Google's Native Client goes ARM and beyond
Source: Google white paper Google has announced that Native Client (NaCl), its web technology which allows native code to be downloaded and executed within a browser safely, is now able to create code for ARM processors. ARM support will allow Native Client applications to address ARM-based mobile phones, tablets and other devices which exploit ARM's low power consumption.
The move means that Native Client now supports the three most popular processor architectures, x86-32, x86-64 and, now, ARM. According to Google, Native Client executables can run at 97% of the speed of unmodified native code on both x86 and ARM processors. The development of the ARM support is explored in a white paper along with other features of the current generation of NaCl.

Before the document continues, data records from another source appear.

/-- R67, R82 to R90: AND, XOR and OR, bit by bit, with their fixed N, H and C (by the spec's own decision D17). -/
def Obligations.LogicSetsAAndFlags : Prop :=
  AluRows .and 0xA0 0xE6 ∧ AluRows .xor 0xA8 0xEE ∧ AluRows .or 0xB0 0xF6 ∧
  ∀ (src : AluSource) (s : State),
    (∃ t, exec (aluInstr .and src) s = .next t ∧ (∀ i, t.a.getLsbD i = (s.a.getLsbD i && (value s src).getLsbD i)) ∧
      t.flag .z = decide (t.a = 0#8) ∧ t.flag .n = false ∧ t.flag .h = true ∧ t.flag .c = false ∧ OnlyAF s t (reads s src)) ∧
    (∃ t, exec (aluInstr .xor src) s = .next t ∧ (∀ i, t.a.getLsbD i = (s.a.getLsbD i ^^ (value s src).getLsbD i)) ∧
      t.flag .z = decide (t.a = 0#8) ∧ t.flag .n = false ∧ t.flag .h = false ∧ t.flag .c = false ∧ OnlyAF s t (reads s src)) ∧
    (∃ t, exec (aluInstr .or src) s = .next t ∧ (∀ i, t.a.getLsbD i = (s.a.getLsbD i || (value s src).getLsbD i)) ∧
      t.flag .z = decide (t.a = 0#8) ∧ t.flag .n = false ∧ t.flag .h = false ∧ t.flag .c = false ∧ OnlyAF s t (reads s src))

/-- R68, R69, R94, R96: INC and DEC of a register write it, Z, N and H (H as the spec derives it from R65 and R66), and never C. -/
def Obligations.IncDecRegister : Prop :=
  (∀ r, Row (incReg r) [0x04 + 8 * r8Code r] 4 ∧ Row (decReg r) [0x05 + 8 * r8Code r] 4) ∧
  ∀ (r : R8) (s : State),
    (∃ t, exec (incReg r) s = .next t ∧ OnlyRegF s t r (s.r8 r + 1) ∧ t.flag .z = decide (s.r8 r = 0xFF#8) ∧ t.flag .n = false ∧
      t.flag .h = decide ((s.r8 r).toNat % 16 = 15) ∧ t.flag .c = s.flag .c) ∧
    (∃ t, exec (decReg r) s = .next t ∧ OnlyRegF s t r (s.r8 r - 1) ∧ t.flag .z = decide (s.r8 r = 0x01#8) ∧ t.flag .n = true ∧
      t.flag .h = decide ((s.r8 r).toNat % 16 = 0) ∧ t.flag .c = s.flag .c)

/-- R68, R69, R95, R97: INC and DEC of the byte at HL: one read, one write there, Z, N and H (H as the spec derives it from R65 and R66),
and never C. -/
def Obligations.IncDecAtHl : Prop :=
  Row .incAtHl [0x34] 12 ∧ Row .decAtHl [0x35] 12 ∧
  ∀ s : State,
    (∃ t, exec .incAtHl s = .next t ∧ StoredByte s t s.hl (s.busRead s.hl + 1) ∧
      t.flag .z = decide (s.busRead s.hl = 0xFF#8) ∧ t.flag .n = false ∧
      t.flag .h = decide ((s.busRead s.hl).toNat % 16 = 15) ∧ t.flag .c = s.flag .c ∧ t.f &&& 0x0F#8 = s.f &&& 0x0F#8 ∧
      t = { s with
        f := t.f, mem := t.mem
        bus := s.bus ++ [.read s.hl (s.busRead s.hl), .write s.hl (s.busRead s.hl + 1)] }) ∧
    (∃ t, exec .decAtHl s = .next t ∧ StoredByte s t s.hl (s.busRead s.hl - 1) ∧
      t.flag .z = decide (s.busRead s.hl = 0x01#8) ∧ t.flag .n = true ∧
      t.flag .h = decide ((s.busRead s.hl).toNat % 16 = 0) ∧ t.flag .c = s.flag .c ∧ t.f &&& 0x0F#8 = s.f &&& 0x0F#8 ∧
      t = { s with
        f := t.f, mem := t.mem
        bus := s.bus ++ [.read s.hl (s.busRead s.hl), .write s.hl (s.busRead s.hl - 1)] })

/-- R98: DAA, by its pseudocode on numbers: the new A, Z, H and C; N stays. -/
def Obligations.DaaAdjusts : Prop :=
  Row .daa [0x27] 4 ∧
  ∀ s : State, ∃ t, exec .daa s = .next t ∧
    (let a := s.a.toNat
     let high := s.flag .c || (!s.flag .n && decide (a > 0x99))
     let low := s.flag .h || (!s.flag .n && decide (a % 16 > 9))
     let sum := (if high then 0x60 else 0) + (if low then 0x06 else 0)
     t.a.toNat = (if s.flag .n then a + 256 - sum else a + sum) % 256 ∧ t.flag .c = high) ∧
    t.flag .z = decide (t.a = 0#8) ∧ t.flag .n = s.flag .n ∧ t.flag .h = false ∧ OnlyAF s t []

/-- R98 with R72 and R78, as 95_test_vectors.md L2.2b states it over the whole domain: after the addition or subtraction of two
two-digit BCD bytes, DAA gives the BCD sum or difference modulo 100, with the decimal carry or borrow in C. -/
def Obligations.DaaMakesDecimalSums : Prop :=
  ∀ (x y : Nat) (s : State), x < 100 → y < 100 → s.a = bcd x →
    (∃ t u, exec (.addAN8 (bcd y)) s = .next t ∧ exec .daa t = .next u ∧ u.a = bcd ((x + y) % 100) ∧
      u.flag .c = decide (x + y ≥ 100) ∧ u.flag .z = decide ((x + y) % 100 = 0)) ∧
    (∃ t u, exec (.subN8 (bcd y)) s = .next t ∧ exec .daa t = .next u ∧ u.a = bcd ((x + 100 - y) % 100) ∧
      u.flag .c = decide (x < y) ∧ u.flag .n = true ∧ u.flag .z = decide (x = y))

/-- R99 to R101: CPL, SCF and CCF (flags by the spec's own decision D17). -/
def Obligations.ComplementAndCarryInstructions : Prop :=
  Row .cpl [0x2F] 4 ∧ Row .scf [0x37] 4 ∧ Row .ccf [0x3F] 4 ∧
  ∀ s : State,
    (∃ t, exec .cpl s = .next t ∧ t.a = ~~~ s.a ∧ t.flag .n = true ∧ t.flag .h = true ∧ t.flag .z = s.flag .z ∧
      t.flag .c = s.flag .c ∧ OnlyAF s t []) ∧
    (∃ t, exec .scf s = .next t ∧ t.flag .n = false ∧ t.flag .h = false ∧ t.flag .c = true ∧ t.flag .z = s.flag .z ∧ OnlyF s t) ∧
    (∃ t, exec .ccf s = .next t ∧ t.flag .n = false ∧ t.flag .h = false ∧ (t.flag .c = !s.flag .c) ∧ t.flag .z = s.flag .z ∧
      OnlyF s t)
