-- ==== Sys2Proof/Laws/Decode.lean ====
section
/-! SUPPORT. The decoder on the encoder's four shapes of words, and the lengths. -/

namespace Sys2Proof

/-- A claim about every byte is a claim about 256 numbers. -/
theorem byte_cases {P : Byte → Prop} (h : ∀ n < 256, P (BitVec.ofNat 8 n)) (b : Byte) : P b := by
  have hb := h b.toNat b.isLt
  rwa [BitVec.ofNat_toNat, BitVec.setWidth_eq] at hb

/-- Every instruction has 1, 2 or 3 bytes (R59). -/
theorem instrLength_cases (op : Byte) : instrLength op = 1 ∨ instrLength op = 2 ∨ instrLength op = 3 := by
  unfold instrLength; split
  · exact .inr (.inr rfl)
  · split
    · exact .inr (.inl rfl)
    · exact .inl rfl

theorem decode_opOnly {op : Byte} (rest : List Byte) (h : instrLength op = 1) :
    decode (opOnly op ++ rest) = .ok (decodeBytes op 0 0, rest) := by
  simp [opOnly, decode, h]

theorem decode_opByte {op : Byte} (n : Byte) (rest : List Byte) (h : instrLength op = 2) :
    decode (opByte op n ++ rest) = .ok (decodeBytes op n 0, rest) := by
  simp [opByte, decode, h]

theorem decode_opWord {op : Byte} (n : Word) (rest : List Byte) (h : instrLength op = 3) :
    decode (opWord op n ++ rest) = .ok (decodeBytes op (lowByte n) (highByte n), rest) := by
  simp [opWord, decode, h]

/-- Behind the prefix the second byte is the secondary opcode (R46, R57). -/
theorem decode_cbPair (k : Byte) (rest : List Byte) : decode (cbPair k ++ rest) = .ok (decodeSecondary k, rest) := rfl

/-- The bytes a decoder takes are a prefix of the ones it is given. -/
theorem decode_length {bytes rest : List Byte} {i : Instr} (h : decode bytes = .ok (i, rest)) :
    ∃ op tail, bytes = op :: tail ∧ bytes.length = instrLength op + rest.length := by
  cases bytes with
  | nil => cases h
  | cons op tail =>
    refine ⟨op, tail, rfl, ?_⟩
    unfold decode at h
    dsimp only at h
    rcases instrLength_cases op with hl | hl | hl <;> rw [hl] at h ⊢
    · rw [if_pos rfl] at h; cases h; simp; omega
    · rw [if_neg (by omega), if_pos rfl] at h
      split at h
      · cases h; simp; omega
      · cases h
    · rw [if_neg (by omega), if_neg (by omega)] at h
      split at h
      · cases h; simp; omega
      · cases h

end Sys2Proof
end

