theorem aluOut_subtraction (withCarry : Bool) (a v : Byte) (carry : Bool) :
    aluOut (if withCarry then .sbc else .sub) a v carry = sub8 a v (withCarry && carry) := by
  cases withCarry <;> rfl

/-! ### DAA's two corrections on numbers (R98) -/

/-- Does DAA correct the low digit by 0x06? -/
def daaFixesLow (a : Byte) (n h : Bool) : Bool := h || (!n && decide (a.toNat % 16 > 9))

/-- C after DAA is 1 when it was 1 or an addition left more than 0x99. -/
theorem daaCarry_eq (a : Byte) (n c : Bool) : daaCarry a n c = (c || (!n && decide (a.toNat > 0x99))) := by
  cases n with
  | true => simp [daaCarry, daaHigh]
  | false => by_cases h : a.toNat > 0x99 <;> cases c <;> simp [daaCarry, daaHigh, h]

/-- DAA corrects the high digit exactly when C is 1 after it. -/
theorem daaHigh_fst (a : Byte) (n c : Bool) :
    (daaHigh a n c).1 = if daaCarry a n c then (if n then a - 0x60#8 else a + 0x60#8) else a := by
  rw [daaCarry_eq]
  cases n <;> simp [daaHigh, apply_ite Prod.fst]

theorem daaLow_eq (a : Byte) (n h : Bool) :
    daaLow a n h = if daaFixesLow a n h then (if n then a - 0x06#8 else a + 0x06#8) else a := by
  have low : (a &&& 0x0F#8).toNat = a.toNat % 16 := Nat.and_two_pow_sub_one_eq_mod a.toNat 4
  cases n <;> simp [daaLow, daaFixesLow, low]

/-- The correction of the high digit keeps the low one, so the two corrections can be told from the same byte. -/
theorem daaFixesLow_daaHigh (a : Byte) (n h c : Bool) : daaFixesLow (daaHigh a n c).1 n h = daaFixesLow a n h := by
  have low : (daaHigh a n c).1.toNat % 16 = a.toNat % 16 := by
    rw [daaHigh_fst]
    split_ifs <;> bv_omega
  rw [daaFixesLow, low, daaFixesLow]

/-- DAA adds the two corrections, or subtracts them after a subtraction. -/
theorem daaResult_toNat (a : Byte) (n h c : Bool) :
    let sum := (if daaCarry a n c then 0x60 else 0) + (if daaFixesLow a n h then 0x06 else 0)
    (daaResult a n h c).toNat = (if n then a.toNat + 256 - sum else a.toNat + sum) % 256 := by
  rw [daaResult, daaLow_eq, daaFixesLow_daaHigh, daaHigh_fst]
  dsimp only
  split_ifs <;> bv_omega

/-- DAA's writes of Z, H and C keep N, and the low nibble of F. -/
theorem execDaa_spec :
    let res := daaResult s.a (s.flag .n) (s.flag .h) (s.flag .c)
    ∃ t, exec .daa s = .next t ∧ t.a = res ∧ t.flag .z = (res == 0#8) ∧ t.flag .n = s.flag .n ∧ t.flag .h = false ∧
      t.flag .c = daaCarry s.a (s.flag .n) (s.flag .c) ∧ OnlyAF s t [] := by
  refine ⟨_, rfl, rfl, by simp, by simp, by simp, by simp, ?frame, ?low⟩
  case frame => rw [List.append_nil]; rfl
  case low => simp [lowNibble_putBit]
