-- ==== Sys2Proof/Machine/Dispatch.lean ====
section
/-! DEFINITION. One arm per instruction (spec 00_scope.md R2): the meaning it calls. Every instruction has one. -/

namespace Sys2Proof.Machine

/-- What an instruction does (40_integer.md, 41_load_store.md, 42_control.md). -/
def exec (i : Instr) (s : State) : Host.Outcome State Fault Refusal :=
  match i with
  | .add rd rs1 rs2 => Sys2Proof.Machine.execAdd rd rs1 rs2 s
  | .sub rd rs1 rs2 => Sys2Proof.Machine.execSub rd rs1 rs2 s
  | .and rd rs1 rs2 => Sys2Proof.Machine.execAnd rd rs1 rs2 s
  | .or rd rs1 rs2 => Sys2Proof.Machine.execOr rd rs1 rs2 s
  | .xor rd rs1 rs2 => Sys2Proof.Machine.execXor rd rs1 rs2 s
  | .sll rd rs1 rs2 => Sys2Proof.Machine.execSll rd rs1 rs2 s
  | .srl rd rs1 rs2 => Sys2Proof.Machine.execSrl rd rs1 rs2 s
  | .sra rd rs1 rs2 => Sys2Proof.Machine.execSra rd rs1 rs2 s
  | .slt rd rs1 rs2 => Sys2Proof.Machine.execSlt rd rs1 rs2 s
  | .sltu rd rs1 rs2 => Sys2Proof.Machine.execSltu rd rs1 rs2 s
  | .addi rd rs1 imm => Sys2Proof.Machine.execAddi rd rs1 imm s
  | .andi rd rs1 imm => Sys2Proof.Machine.execAndi rd rs1 imm s
  | .ori rd rs1 imm => Sys2Proof.Machine.execOri rd rs1 imm s
  | .xori rd rs1 imm => Sys2Proof.Machine.execXori rd rs1 imm s
  | .slli rd rs1 imm => Sys2Proof.Machine.execSlli rd rs1 imm s
  | .srli rd rs1 imm => Sys2Proof.Machine.execSrli rd rs1 imm s
  | .srai rd rs1 imm => Sys2Proof.Machine.execSrai rd rs1 imm s
  | .slti rd rs1 imm => Sys2Proof.Machine.execSlti rd rs1 imm s
  | .sltiu rd rs1 imm => Sys2Proof.Machine.execSltiu rd rs1 imm s
  | .lb rd rs1 imm => Sys2Proof.Machine.execLb rd rs1 imm s
  | .lbu rd rs1 imm => Sys2Proof.Machine.execLbu rd rs1 imm s
  | .lw rd rs1 imm => Sys2Proof.Machine.execLw rd rs1 imm s
  | .sb rd rs1 imm => Sys2Proof.Machine.execSb rd rs1 imm s
  | .sw rd rs1 imm => Sys2Proof.Machine.execSw rd rs1 imm s
  | .jmp rd imm => Sys2Proof.Machine.execJmp rd imm s
  | .jmpr rd rs1 imm => Sys2Proof.Machine.execJmpr rd rs1 imm s
  | .beq rs1 rs2 imm => Sys2Proof.Machine.execBeq rs1 rs2 imm s
  | .bne rs1 rs2 imm => Sys2Proof.Machine.execBne rs1 rs2 imm s
  | .blt rs1 rs2 imm => Sys2Proof.Machine.execBlt rs1 rs2 imm s
  | .bge rs1 rs2 imm => Sys2Proof.Machine.execBge rs1 rs2 imm s
  | .bltu rs1 rs2 imm => Sys2Proof.Machine.execBltu rs1 rs2 imm s
  | .bgeu rs1 rs2 imm => Sys2Proof.Machine.execBgeu rs1 rs2 imm s

end Sys2Proof.Machine
end

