theorem State.Inv.beginStep {s : State} (h : s.Inv) : s.beginStep.Inv := ⟨h.zero, h.mem, h.display, h.platform⟩

theorem State.Inv.endStep {u : State} (h : u.Inv) (s : State) : (s.endStep u).Inv :=
  ⟨s.endStep_regs_zero u, h.mem, h.display, h.platform⟩

/-- Legal parameters put every part the image load sets into the invariant (R136). -/
theorem inv_of_loadImage {s : State} (h : s.platform.wf = true) {image : List Byte} (hlen : image.length ≤ Config.memSize) :
    State.Inv { s with
      regs := s.platform.initialRegs, pc := 0#16, mem := Memory.ofBytes 0 image, display := s.platform.displayInit } where
  zero := rfl
  mem := Memory.wf_ofBytes image hlen
  display := by
    unfold Platform.wf at h
    exact (Bool.and_eq_true_iff.1 h).2
  platform := h

theorem State.Inv.exec {s t : State} {i : Instr} (h : s.Inv) (he : Machine.exec i s = .next t) : t.Inv := by
  obtain ⟨u, hu, hinv⟩ := exec_induct State.Inv (fun i v _ hs => hs.writeReg i v) (fun t _ hs => hs.setPc t)
    (fun a d _ hs => hs.byteWrite a d) i s h
  exact Host.Outcome.next.inj (hu.symm.trans he) ▸ hinv

theorem State.Inv.hostAct {s t : State} {a : HostAction} (h : s.Inv) (ha : Machine.hostAct a s = .next t) : t.Inv := by
  obtain ⟨v, -, rfl⟩ | ⟨image, -, hlen, rfl⟩ | ⟨-, rfl⟩ := hostAct_cases a s t ha
  · exact h.pokeByte _ v
  · exact inv_of_loadImage h.platform hlen
  · exact h

theorem State.Inv.boundary {s t : State} (h : s.Inv) (hb : Machine.boundary s = .next t) : t.Inv :=
  boundary_induct State.Inv (fun _ _ _ hs => hs.hostAct) (fun _ _ hs => ⟨hs.zero, hs.mem, hs.display, hs.platform⟩) h hb

/-- Settles O13: the invariant goes through the start of the step, the instruction, the end of the step and the boundary. -/
theorem everyStepKeepsTheInvariant : Obligations.EveryStepKeepsTheInvariant := by
  intro s t hinv hstep
  obtain ⟨u, hu, hb⟩ := step_cases hstep
  exact ((hinv.beginStep.exec hu).endStep s).boundary hb

/-- Settles O12: each clause on the one state. -/
theorem resetMeetsTheInvariant : Obligations.ResetMeetsTheInvariant :=
  ⟨by decide, by decide, by decide, by decide⟩

/-- An image load goes through exactly if the image fits into memory, and then sets the whole state (R136, R137). -/
theorem loadImage_cases {s t : State} {image : List Byte} (h : loadImage image s = .next t) :
    image.length ≤ Config.memSize ∧ t = { s with
      regs := s.platform.initialRegs, pc := 0#16, mem := Memory.ofBytes 0 image, display := s.platform.displayInit } := by
  obtain ⟨_, hv, -⟩ | ⟨image', himage, hlen, ht⟩ | ⟨hsnap, -⟩ := hostAct_cases (.loadImage image) s t h
  · cases hv
  · obtain rfl := HostAction.loadImage.inj himage
    exact ⟨hlen, ht⟩
  · cases hsnap

/-- Settles O14: the image load sets every part of the state that the invariant speaks of. -/
theorem imageLoadEstablishesTheInvariant : Obligations.ImageLoadEstablishesTheInvariant := by
  intro s t image hwf hload
  obtain ⟨hlen, rfl⟩ := loadImage_cases hload
  exact inv_of_loadImage hwf hlen

/-- Settles O15: the end of the step stores 0 in r0's place, and no action of the host puts another value there. -/
theorem registerZeroIsZeroAfterEveryStep : Obligations.RegisterZeroIsZeroAfterEveryStep := by
  intro s t hstep
  obtain ⟨u, -, hb⟩ := step_cases hstep
  refine ⟨boundary_induct (fun s => s.regs[0] = 0#16) ?_ (fun _ _ h => h) (s.endStep_regs_zero u) hb, t.readReg_zero⟩
  intro a s t hs hact
  obtain ⟨v, -, rfl⟩ | ⟨image, -, -, rfl⟩ | ⟨-, rfl⟩ := hostAct_cases a s t hact
  · exact hs
  · rfl
  · exact hs

end Sys2Proof.Machine

/-! PROOFS for 20_memory.md section 2, 60_exceptions.md sections 1, 4 and 5 and 70_reset_and_hazards.md section 1: what never flows back
from the display and the schedule, and what the host's actions do. -/

namespace Sys2Proof.Machine

/-! ### The display and the schedule are read by no instruction (R39, R130) -/

/-- The state with other display contents and another schedule. -/
def State.withSides (s : State) (g : DisplayGrid) (hs : List (List HostAction)) : State := { s with display := g, host := hs }

/-- Where a run of `o` from `s` leads to `t`, the same run from other sides leads to a state that differs from `t` in its sides only; it
ends with the display of `t` if it began with that of `s`. -/
def SidesFollow (o : State → Host.Outcome State Fault Refusal) (s t : State) : Prop :=
  ∀ g hs, ∃ g', o (s.withSides g hs) = .next (t.withSides g' hs) ∧ (g = s.display → g' = t.display)

section
variable {s t : State} {target : Word}

theorem State.writeReg_withSides (i : Reg) (v : Word) (g : DisplayGrid) (hs : List (List HostAction)) :
    (s.withSides g hs).writeReg i v = (s.writeReg i v).withSides g hs := by
  unfold State.writeReg
  split <;> rfl

theorem writeAndGo_sidesFollow {rd : Reg} {v : Word} (h : writeAndGo rd v target s = .next t) :
    SidesFollow (writeAndGo rd v target) s t := by
  obtain rfl := Host.Outcome.next.inj h
  refine fun g hs => ⟨g, ?_, fun hg => by simpa using hg⟩
  rw [writeAndGo, State.writeReg_withSides]
  rfl

theorem goTo_sidesFollow (h : goTo target s = .next t) : SidesFollow (goTo target) s t := by
  obtain rfl := Host.Outcome.next.inj h
  exact fun g hs => ⟨g, rfl, id⟩

/-- Each byte of a store is offered to whatever the display holds. -/
theorem State.byteWrite_withSides (a : Word) (d : Byte) (g : DisplayGrid) (hs : List (List HostAction)) :
    (s.withSides g hs).byteWrite a d = (s.byteWrite a d).withSides (s.platform.offer a d g) hs := rfl

theorem goTo_byteWrite_sidesFollow {a : Word} {d : Byte} (h : goTo target (s.byteWrite a d) = .next t) :
    SidesFollow (fun s => goTo target (s.byteWrite a d)) s t := by
  intro g hs
  obtain ⟨g', he, hg⟩ := goTo_sidesFollow h (s.platform.offer a d g) hs
  exact ⟨g', he, fun h => hg (h ▸ rfl)⟩

theorem goTo_wordWrite_sidesFollow {a v : Word} (h : goTo target (s.wordWrite a v) = .next t) :
    SidesFollow (fun s => goTo target (s.wordWrite a v)) s t := by
  intro g hs
  obtain ⟨g', he, hg⟩ := goTo_byteWrite_sidesFollow h (s.platform.offer a (v.setWidth 8) g) hs
  exact ⟨g', he, fun h => hg (h ▸ rfl)⟩

/-- No instruction reads the display or the schedule: each takes its operands from the registers, pc and memory. -/
theorem exec_sidesFollow (i : Instr) (h : exec i s = .next t) : SidesFollow (exec i) s t := by
  intro g hs
  cases i with
  | sb rd rs1 imm => exact goTo_byteWrite_sidesFollow h g hs
  | sw rd rs1 imm => exact goTo_wordWrite_sidesFollow h g hs
  | beq | bne | blt | bge | bltu | bgeu => exact goTo_sidesFollow h g hs
  | _ => exact writeAndGo_sidesFollow h g hs

/-- The same of the instruction a step runs, up to the end of the step. -/
theorem endStep_sidesFollow (h : exec (decode s.platform.opcodeMap s.fetchWord) s.beginStep = .next t) (g : DisplayGrid)
    (hs : List (List HostAction)) :
    ∃ g', step (s.withSides g hs) = boundary ((s.endStep t).withSides g' hs) ∧ (g = s.display → g' = t.display) := by
  obtain ⟨g', he, hg⟩ := exec_sidesFollow _ h g hs
  refine ⟨g', ?_, hg⟩
  have hrun : exec (decode s.platform.opcodeMap s.fetchWord) (s.withSides g hs).beginStep = .next (t.withSides g' hs) := he
  rw [step_eq_finishStep]
  exact congrArg (finishStep (s.withSides g hs)) hrun

end

/-! ### The display alone: D11 -/

/-- Two states that differ in the display only. -/
def DifferInDisplay (s t : State) : Prop := ∃ g, t = { s with display := g }

theorem hostAct_differInDisplay {a : HostAction} {s t s' : State} (hd : DifferInDisplay s s') (h : hostAct a s = .next t) :
    ∃ t', hostAct a s' = .next t' ∧ DifferInDisplay t t' := by
  obtain ⟨g, rfl⟩ := hd
  obtain ⟨v, rfl, rfl⟩ | ⟨image, rfl, hlen, rfl⟩ | ⟨rfl, rfl⟩ := hostAct_cases a s t h
  · exact ⟨_, rfl, g, rfl⟩
  · exact ⟨_, if_pos hlen, s.platform.displayInit, rfl⟩
  · exact ⟨_, rfl, g, rfl⟩

theorem hostActs_differInDisplay (acts : List HostAction) {s t s' : State} (hd : DifferInDisplay s s')
    (h : hostActs acts s = .next t) : ∃ t', hostActs acts s' = .next t' ∧ DifferInDisplay t t' := by
  induction acts generalizing s s' with
  | nil =>
    obtain rfl := Host.Outcome.next.inj h
    exact ⟨s', rfl, hd⟩
  | cons a as ih =>
    cases ha : hostAct a s with
    | next u =>
      obtain ⟨u', hu', hdu⟩ := hostAct_differInDisplay hd ha
      simp only [hostActs, ha, hu'] at h ⊢
      exact ih hdu h
    | fault r => simp [hostActs, ha] at h
    | refused r => simp [hostActs, ha] at h

theorem boundary_differInDisplay {s t s' : State} (hd : DifferInDisplay s s') (h : boundary s = .next t) :
    ∃ t', boundary s' = .next t' ∧ DifferInDisplay t t' := by
  obtain ⟨g, rfl⟩ := hd
  obtain ⟨hs, rfl⟩ | ⟨acts, rest, hs, hacts⟩ := boundary_cases h
  · exact ⟨_, boundary_of_nil _ hs, g, rfl⟩
  · obtain ⟨t', ht', hd⟩ := hostActs_differInDisplay acts ⟨g, rfl⟩ hacts
    exact ⟨t', (boundary_of_cons { s with display := g } acts rest hs).trans ht', hd⟩

/-- Settles O25: neither the instruction, nor the record made at the end of the step, nor an action of the host reads the display. -/
theorem displayNeverFlowsBack : Obligations.DisplayNeverFlowsBack := by
  intro s t g hstep
  obtain ⟨u, hu, hb⟩ := step_cases hstep
  obtain ⟨g', he, -⟩ := endStep_sidesFollow hu g s.host
  have hhost : u.host = s.host := (sameSurroundings_of_exec hu).host
  have hd : DifferInDisplay (s.endStep u) ((s.endStep u).withSides g' s.host) := ⟨g', by rw [← hhost]; rfl⟩
  obtain ⟨t', ht', g'', rfl⟩ := boundary_differInDisplay hd hb
  exact ⟨_, he.trans ht', rfl⟩

/-! ### The schedule alone: the host acts after the whole step (R129, R130) -/

/-- Settles O19: the schedule is read at the boundary only, where the first list of actions is run. -/
theorem hostActsAfterTheWholeStep : Obligations.HostActsAfterTheWholeStep := by
  intro s t v rest hstep
  obtain ⟨u, hu, rfl⟩ := step_cases_of_no_host rfl hstep
  obtain ⟨g', he, hg⟩ := endStep_sidesFollow hu s.display ([.inputWrite v] :: rest)
  obtain rfl := hg rfl
  exact he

Google also announced that it is looking beyond these processors and is developing a portable version of Native Client based on LLVM (Low Level Virtual Machine). The PNaCl (Portable Native Client, pronounced Pinnacle) project, documented in a white paper, will allow developers to compile their C or C++ code, using LLVM compilers, into LLVM bitcode. That LLVM bitcode is then run through a bitcode optimiser and linker to make it into a single "Portable Executable" file. When the Portable Executable file is downloaded into Native Client, the bitcode is translated, at run time, into the appropriate machine code for the target machine. Google says development of PNaCl is at an early stage and that it will be open sourced in the future.